Follow these steps to implement the four- and five-factor models in Python.
- Import the libraries:
import pandas as pd
import yfinance as yf
import statsmodels.formula.api as smf
import pandas_datareader.data as web
- Specify the risky asset and the time horizon:
RISKY_ASSET = 'AMZN'
START_DATE = '2013-12-31'
END_DATE = '2018-12-31'
- Download the risk factors from prof. French's website:
# three factors
df_three_factor = web.DataReader('F-F_Research_Data_Factors',
'famafrench', start=START_DATE)[0]
df_three_factor.index = df_three_factor.index.format()
# momentum factor
df_mom = web.DataReader('F-F_Momentum_Factor', 'famafrench',
start=START_DATE)[0]
df_mom.index = df_mom.index.format()
# five factors
df_five_factor = web.DataReader('F-F_Research_Data_5_Factors_2x3',
'famafrench',
start=START_DATE)[0]
df_five_factor.index = df_five_factor.index.format()
- Download the data of the risky asset from Yahoo Finance:
asset_df = yf.download(RISKY_ASSET, start=START_DATE, end=END_DATE, adjusted=True, progress=False)
- Calculate the monthly returns:
y = asset_df['Adj Close'].resample('M') .last() .pct_change() .dropna() y.index = y.index.strftime('%Y-%m') y.name = 'return'
- Merge the datasets for the four-factor model:
# join all datasets on the index
four_factor_data = df_three_factor.join(df_mom).join(y)
# rename columns
four_factor_data.columns = ['mkt', 'smb', 'hml', 'rf', 'mom',
'rtn']
# divide everything (except returns) by 100
four_factor_data.loc[:, four_factor_data.columns != 'rtn'] /= 100
# convert index to datetime
four_factor_data.index = pd.to_datetime(four_factor_data.index,
format='%Y-%m')
# select period of interest
four_factor_data = four_factor_data.loc[START_DATE:END_DATE]

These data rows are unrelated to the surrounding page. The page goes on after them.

-- ==== Sys2Proof/Machine/Dispatch.lean ====
section
/-! DEFINITION. The dispatch: one arm per row of spec/opcode_table.json. -/

namespace Sys2Proof.Machine
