-- ==== Sys2Proof/Machine/Step.lean ====
section
/-! DEFINITION. The step: the command at the front of the queue is carried out; on an empty queue the timebase moves. -/

namespace Sys2Proof.Machine

/-- One step. With a command waiting, its effect on everything but the queue; with none, one cycle of TB (DESIGN CHOICE, log 8). -/
def step (s : State) : Host.Outcome State Fault Refusal :=
  match s.pending with
  | c :: rest => exec c { s with pending := rest }
  | [] => .next s.tick

/-- The state with the command that a word spells put at the front of its queue; unchanged where the word spells
none (DEDUCED, log 21). -/
def State.withFetchWord (s : State) (nbits w : Nat) : State :=
  match decodeTableWord nbits w with
  | some c => { s with pending := c :: s.pending }
  | none => s

end Sys2Proof.Machine
end

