/-- CLOCK_FAIL, CLOCK_RESET_HOLD and CLOCK_RECOVER (R555 to R557): a domain whose clock fails has no CLKOK, is then held
in reset, and works again when its clock is back; the failure halts a P3 mode with cause SUPPLY. A command whose commit
enters a domain without a clock hangs (R554): it takes its turn again when the clock is back, and the reset hold answers
it E_FAULT with the domain.
DRAM_ERROR (R583): a corrected error is counted at one of the two controllers and changes nothing more; an
uncorrectable one is counted, and makes unreadable the raw line, or the cutting, that it lies in. Which controller serves
a block the spec does not say: it is a free value (log 40). -/
def Obligations.ClockAndMemoryFailures : Prop :=
  (∀ (s : State) (d : Fin 102),
   (d.val ≠ 0 → s.clkStopped d = false → (s.clock d).failed = false →
     ∃ t, exec (.clockFail d) s = .next t ∧ (t.clock d).failed = true ∧ t.clkOk d = false ∧
       t.ctr 0x0C d 1 = s.ctr 0x0C d 1 + 1 ∧
       (s.mode.p3 = true → t.mode = .halted ∧ t.haltCauses.getLsbD 5 = true)) ∧
   ((s.clock d).failed = true → (s.clock d).held = false →
     (s.hung = none → ∃ t, exec (.clockResetHold d) s = .next t ∧ Told { s with clocks := t.clocks } t ∧
       t.clock d = { s.clock d with held := true } ∧ ∀ k, k ≠ d.val → t.clock k = s.clock k) ∧
     ∀ (m : Fin 257) (n : Fin 4), s.hung = some { key := 4 * m.val + n.val, domain := d.val } →
       ∃ t, exec (.clockResetHold d) s = .next t ∧ Served { s with clocks := t.clocks, hung := none } t ∧
         (t.slot m n).posted = false ∧ (t.slot m n).done = true ∧
         (t.slot m n).response = responseBytes (fieldU (s.slot m n).copy 2 2) (opOf (s.slot m n).copy) 0x0A 0
           (dDomain d) 0 []) ∧
   ((s.clock d).failed = true →
     ∃ t, exec (.clockRecover d) s = .next t ∧ t.hung = (if s.hung.any fun h => h.domain = d.val then none else s.hung) ∧
       (s.hung = none → Told { s with clocks := t.clocks, gauges := t.gauges } t) ∧
       (d.val < 82 ∨ 90 < d.val → t.gauges = s.gauges) ∧ t.clock d = {} ∧
       t.clkOk d = !s.clkStopped d ∧ ∀ k, k ≠ d.val → t.clock k = s.clock k)) ∧
  (∀ row ∈ sahgarRows, ∀ (m : Fin 257) (n : Fin 4) (s : State) (c d : Nat), s.isNext row.2 m n = true →
   s.cabOfMbx m = some c → checkCmd row.2 (s.slot m n) (s.reqOf m n c) s = none →
   row.2.hangsIn s (s.reqOf m n c) = some d →
   exec (row.1 m n) s = .next { s with hung := some { key := 4 * m.val + n.val, domain := d } }) ∧
  (∀ (s : State) (addr : BitVec 34), s.clkOk 20 = true → s.clkOk 21 = true →
   (∀ hit, ∃ t ctl, exec (.dramError addr true hit) s = .next t ∧ ctl < 2 ∧
     t.ctr 0x0D ctl 0 = s.ctr 0x0D ctl 0 + 1 ∧
     ({ t with counters := s.counters, free := s.free } : State) = s ∧
     ∀ cls u i, (cls, u, i) ≠ (0x0D, ctl, 0) → t.ctr cls u i = s.ctr cls u i) ∧
   (∀ id x, 15 * 2 ^ 30 ≤ addr.toNat → tget none s.cuttings id = some x →
     ∃ t ctl, exec (.dramError addr false (.kernel id)) s = .next t ∧ ctl < 2 ∧
       t.ctr 0x0D ctl 1 = s.ctr 0x0D ctl 1 + 1 ∧ tget none t.cuttings id = some { x with bad := true } ∧
       Told { s with free := t.free, cuttings := t.cuttings, counters := t.counters } t) ∧
   (∀ (b : Fin 4) (raw : Nat) (x : RawLine), 15 * 2 ^ 30 ≤ addr.toNat →
     (s.bed b).delay.find? (fun r => r.num == raw && r.fitted) = some x →
     ∃ t, exec (.dramError addr false (.delay b raw)) s = .next t ∧
       (t.bed b).delay = (s.bed b).delay.map fun q => if q = x then { q with bad := true } else q))

/-! The timebase (03). -/

/-- DEV.TBSET (R77 to R80): the channel has its source and settings, and goes on from LOAD or from the position it had;
an ENC channel that stays on its input keeps its count of ticks and the fraction since its last edge (log 69).
A REMOTE channel starts without its source.
DEV.TBREAD, DEV.COMPARE and DEV.DISARM (R96 to R98, R467): position and timestamp as they are; a comparator whose
target is not reached is armed, at the number asked for or the lowest free one; a disarmed one is free. -/
def Obligations.TimebaseCommands : Prop :=
  (Completes devTbset .devTbset fun r s t _ =>
     let k := t.chan (r.u8 0)
     k.source = srcOf (r.u8 1) ∧ k.unit = r.u8 2 ∧ k.invert = bit (r.u8 3) 0 ∧ k.indexCheck = bit (r.u8 3) 2 ∧
       k.filter = r.u8 4 ∧ k.exported = decide (r.u8 5 = 1) ∧ k.indexPeriod = r.u32 0x10 ∧ k.freeRate = r.u32 0x14 ∧
       (r.u8 1 = 3 → k.present = false) ∧
       (r.u8 1 ≠ 3 → (r.u8 1 = 2 → (s.axis (r.u8 2)).role ≠ 0) →
         k.base = (if bit (r.u8 3) 1 then r.pos 8
           else if r.u8 1 = 1 ∧ (s.chan (r.u8 0)).source = .enc ∧ (s.chan (r.u8 0)).unit = r.u8 2 ∧
             (s.chan (r.u8 0)).invert = bit (r.u8 3) 0 then (s.chan (r.u8 0)).base
           else s.chanPos (r.u8 0)) ∧
         ∀ c, c ≠ r.u8 0 → t.chan c = s.chan c)) ∧
  (Completes devTbread .devTbread (fun r s t res =>
     Served s t ∧ res.take 16 = leBytes 8 (s.chanPos (r.u8 0)).toNat ++ leBytes 8 s.now ∧
       res.length = 32 ∧ fieldU res 24 1 = (s.chan (r.u8 0)).source.code) ∧
   Completes devCompare .devCompare (fun r s t res =>
     reachedIn (r.u8 3 % 4) (s.chanPos (r.u8 1)) (r.pos 8) = false →
       ∃ k x, res = leBytes 1 k ∧ k < 48 ∧ s.comp k = none ∧
         (if r.u8 0 = 0xFF then ∀ j, j < k → s.comp j ≠ none else k = r.u8 0) ∧
         t.comp k = some x ∧ x.owner = r.cab ∧ x.chan = r.u8 1 ∧ x.action = r.u8 2 ∧ x.arg.toNat = r.u32 4 ∧
         x.dir = r.u8 3 % 4 ∧ x.target = r.pos 8 ∧ x.period.toNat = r.u64 0x10 ∧ x.use = .host ∧
         (∀ j, j ≠ k → t.comp j = s.comp j) ∧ Served { s with comps := t.comps } t) ∧
   Completes devDisarm .devDisarm (fun r s t _ =>
     t.comp (r.u8 0) = none ∧ ∀ j, j ≠ r.u8 0 → t.comp j = s.comp j))
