/-- What an illegal transition leaves of the other channels, and of its own (R84). -/
theorem illegalStep_leaves (s : State) (c : Nat) (settled : s.settledMode) :
    (∀ d, d ≠ c → Past d s (s.illegalStep c)) ∧
    (let v := s.illegalStep c
     let k := s.chan c
     let lost := s.encRuns c = true ∧ 15 ≤ k.illegals.length
     v.settledMode ∧ (v.chan c).a = (!k.a) ∧ (v.chan c).b = (!k.b) ∧ (v.chan c).edges = k.edges ∧
       (v.chan c).present = (if lost then false else k.present) ∧
       v.ctr 6 c 1 = if s.encRuns c then (s.inc 6 c 1 1).ctr 6 c 1 else s.ctr 6 c 1) := by
  obtain ⟨u, chan, ctr, mode, change, clk, eq⟩ := illegalStep_eq s c
  have settled' : u.settledMode := by
    unfold State.settledMode State.stops
    rw [mode, change]
    exact settled
  have others : ∀ d, d ≠ c → u.chan d = s.chan d ∧ u.ctr 6 d 1 = s.ctr 6 d 1 := fun d h => by
    refine ⟨by rw [chan, if_neg h], ?_⟩
    rw [ctr]
    split
    · rw [ctr_inc, if_neg fun same => h same.2.1]
    · rfl
  have own : u.chan c = (s.chan c).erred (s.encRuns c) := by rw [chan, if_pos rfl]
  rw [eq]
  clear eq
  by_cases losing : s.encRuns c = true ∧ 15 ≤ (s.chan c).illegals.length ∧ (s.chan c).present = true
  · rw [if_pos losing]
    obtain ⟨runs, many, present⟩ := losing
    obtain ⟨settledAfter, left, clkAfter⟩ :=
      loseSource_leaves (u.updChan c fun k => { k with lostIllegal := true }) c settled'
    refine ⟨fun d h => ?_, ?_⟩
    · obtain ⟨face, held, ctrs⟩ := left d
      refine ⟨settledAfter, ?_, ?_, ?_, fun d lo hi => (clkAfter d lo hi).trans (clk d)⟩
      · rw [face, chan_updChan, if_neg h, chan_updChan, if_neg h, (others d h).1]
      · rw [held, chan_updChan, if_neg h, (others d h).1]
      · exact ctrs.trans (others d h).2
    · obtain ⟨face, -, ctrs⟩ := left c
      rw [chan_updChan, if_pos rfl, chan_updChan, if_pos rfl, own] at face
      obtain ⟨a, b, edges, present', -⟩ := inputs_of_face face
      exact ⟨settledAfter, a, b, edges, present'.trans (if_pos ⟨runs, many⟩).symm, ctrs.trans (ctr c)⟩
  · rw [if_neg losing]
    refine ⟨fun d h => ?_, settled', ?_, ?_, ?_, ?_, ctr c⟩
    · obtain ⟨chan, ctr⟩ := others d h
      exact ⟨settled', by rw [chan], by rw [chan], ctr, fun d _ _ => clk d⟩
    · rw [own]
      rfl
    · rw [own]
      rfl
    · rw [own]
      rfl
    · rw [own]
      split
      · next lost => exact Bool.eq_false_iff.2 fun present => losing ⟨lost.1, lost.2, present⟩
      · rfl

/-- A channel with fewer than 15 illegal transitions keeps the mode. -/
theorem illegalStep_mode (s : State) (c : Nat) (few : (s.chan c).illegals.length < 15) :
    (s.illegalStep c).mode = s.mode ∧ ∀ d, d ≠ c → (s.illegalStep c).chan d = s.chan d := by
  obtain ⟨u, chan, -, mode, -, -, eq⟩ := illegalStep_eq s c
  rw [eq, if_neg fun losing => by omega]
  exact ⟨mode, fun d h => by rw [chan, if_neg h]⟩

/-- Channels with fewer than 15 illegal transitions each keep the mode. -/
theorem forEach_illegalStep_mode (xs : List Nat) (once : xs.Nodup) (s : State)
    (few : ∀ c ∈ xs, (s.chan c).illegals.length < 15) : (forEach xs (fun c s => s.illegalStep c) s).mode = s.mode := by
  induction xs generalizing s with
  | nil => rfl
  | cons x xs ih =>
    obtain ⟨fresh, once⟩ := List.nodup_cons.1 once
    obtain ⟨mode, others⟩ := illegalStep_mode s x (few x (List.mem_cons_self ..))
    refine (ih once _ fun c mem => ?_).trans mode
    rw [others c fun same => fresh (same ▸ mem)]
    exact few c (List.mem_cons_of_mem x mem)

/-- Illegal transitions keep a state without a stop through an entry to a P3 mode; of another channel's, all that
one's own turns on. -/
def Passes (c : Nat) (s u : State) : Prop := s.settledMode → Past c s u

theorem Passes.refl (c : Nat) (s : State) : Passes c s s := fun settled => ⟨settled, rfl, rfl, rfl, fun _ _ _ => rfl⟩
theorem Passes.trans {c : Nat} {s u v : State} (h : Passes c s u) (k : Passes c u v) : Passes c s v := fun settled => by
  have past := h settled
  have then_ := k past.settled
  exact ⟨then_.settled, then_.face.trans past.face, then_.held.trans past.held, then_.ctr.trans past.ctr,
    fun d lo hi => (then_.clk d lo hi).trans (past.clk d lo hi)⟩

theorem Past.encRuns {c : Nat} {s u : State} (h : Past c s u) (unit : (s.chan c).unit < 4) :
    u.encRuns c = s.encRuns c := by
  obtain ⟨-, -, -, -, -, source', unit'⟩ := inputs_of_face h.face
  unfold State.encRuns
  simp only [source', unit', h.held, h.clk (91 + (s.chan c).unit) (by omega) (by omega)]

theorem Past.illegals {c : Nat} {s u : State} (h : Past c s u) : (u.chan c).illegals = (s.chan c).illegals := by
  obtain ⟨-, -, edges, -, illegal, -⟩ := inputs_of_face h.face
  unfold Chan.illegals
  rw [edges, illegal]

/-- ENC_ERROR (R84). -/
theorem encError_row (s : State) (u : Fin 4) (settled : s.settledMode) : ∃ t, exec (.encError u) s = .next t ∧
     (∀ c : Fin 4, (s.chan c).source = .enc → (s.chan c).unit = u →
       (t.chan c).a = !(s.chan c).a ∧ (t.chan c).b = !(s.chan c).b ∧ (t.chan c).edges = (s.chan c).edges ∧
       (s.encRuns c = true → t.ctr 6 c 1 = s.ctr 6 c 1 + 1 ∧
         (((s.chan c).illegal.filter fun e => decide ((s.chan c).edges - e < 1024)).length < 15 →
           (t.chan c).present = (s.chan c).present) ∧
         (15 ≤ ((s.chan c).illegal.filter fun e => decide ((s.chan c).edges - e < 1024)).length →
           (t.chan c).present = false)) ∧
       (s.encRuns c = false → t.ctr 6 c 1 = s.ctr 6 c 1)) ∧
     ((∀ c : Fin 4, (s.chan c).source = .enc → (s.chan c).unit = u →
         ((s.chan c).illegal.filter fun e => decide ((s.chan c).edges - e < 1024)).length < 15) → t.mode = s.mode) := by
  let s1 := s.setInputs u (!(tget 0 s.encs u).getLsbD 0) (!(tget 0 s.encs u).getLsbD 1)
  refine ⟨forEach (s1.encChans u) (fun c s => s.illegalStep c) s1, rfl, fun c source unit => ?_, fun few => ?_⟩
  · obtain ⟨-, once⟩ := forEach_once (Passes c) (Passes.refl c) Passes.trans (fun c s => s.illegalStep c) c
      (fun d v other settled => (illegalStep_leaves v d settled).1 c other) (s1.encChans u) (nodup_encChans s1 u) s1
    obtain ⟨v, before, after⟩ := once ((mem_encChans s1 u c).2 ⟨source, unit, c.isLt⟩)
    have was : Past c s1 v := before settled
    obtain ⟨-, left, a, b, edges, present, ctr⟩ := illegalStep_leaves v c was.settled
    have now := after left
    generalize forEach (s1.encChans u) (fun c s => s.illegalStep c) s1 = t at *
    obtain ⟨a1, b1, edges1, present1, -⟩ := inputs_of_face was.face
    obtain ⟨a2, b2, edges2, present2, -⟩ := inputs_of_face now.face
    have runs := was.encRuns (unit ▸ u.isLt)
    have many := was.illegals
    rw [runs, many, present1] at present
    rw [runs] at ctr
    refine ⟨?_, ?_, ?_, fun counts => ⟨?_, fun few => ?_, fun lost => ?_⟩, fun stopped => ?_⟩
    · rw [a2, a, a1]
      rfl
    · rw [b2, b, b1]
      rfl
    · rw [edges2, edges, edges1]
      rfl
    · have counts : s1.encRuns c = true := counts
      rw [now.ctr, ctr, if_pos counts, ctr_inc, if_pos ⟨rfl, rfl, rfl, by simp [ctrIn]; omega⟩, was.ctr]
      rfl
    · rw [present2, present, if_neg fun lost => by exact absurd lost.2 (Nat.not_le.2 few)]
      rfl
    · rw [present2, present, if_pos ⟨counts, lost⟩]
    · have stopped : s1.encRuns c = false := stopped
      rw [now.ctr, ctr, if_neg (by simp [stopped]), was.ctr]
      rfl
  · exact forEach_illegalStep_mode _ (nodup_encChans s1 u) s1 fun c mem => by
      obtain ⟨source, unit, below⟩ := (mem_encChans s1 u c).1 mem
      exact few ⟨c, below⟩ source unit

# calculate excess returns
four_factor_data['excess_rtn'] = four_factor_data.rtn - four_factor_data.rf
- Merge the datasets for the five-factor model:
# join all datasets on the index
five_factor_data = df_five_factor.join(y)
# rename columns
five_factor_data.columns = ['mkt', 'smb', 'hml', 'rmw', 'cma',
'rf', 'rtn']
# divide everything (except returns) by 100
five_factor_data.loc[:, five_factor_data.columns != 'rtn'] /= 100
# convert index to datetime
five_factor_data.index = pd.to_datetime(five_factor_data.index,
format='%Y-%m')
# select period of interest
five_factor_data = five_factor_data.loc[START_DATE:END_DATE]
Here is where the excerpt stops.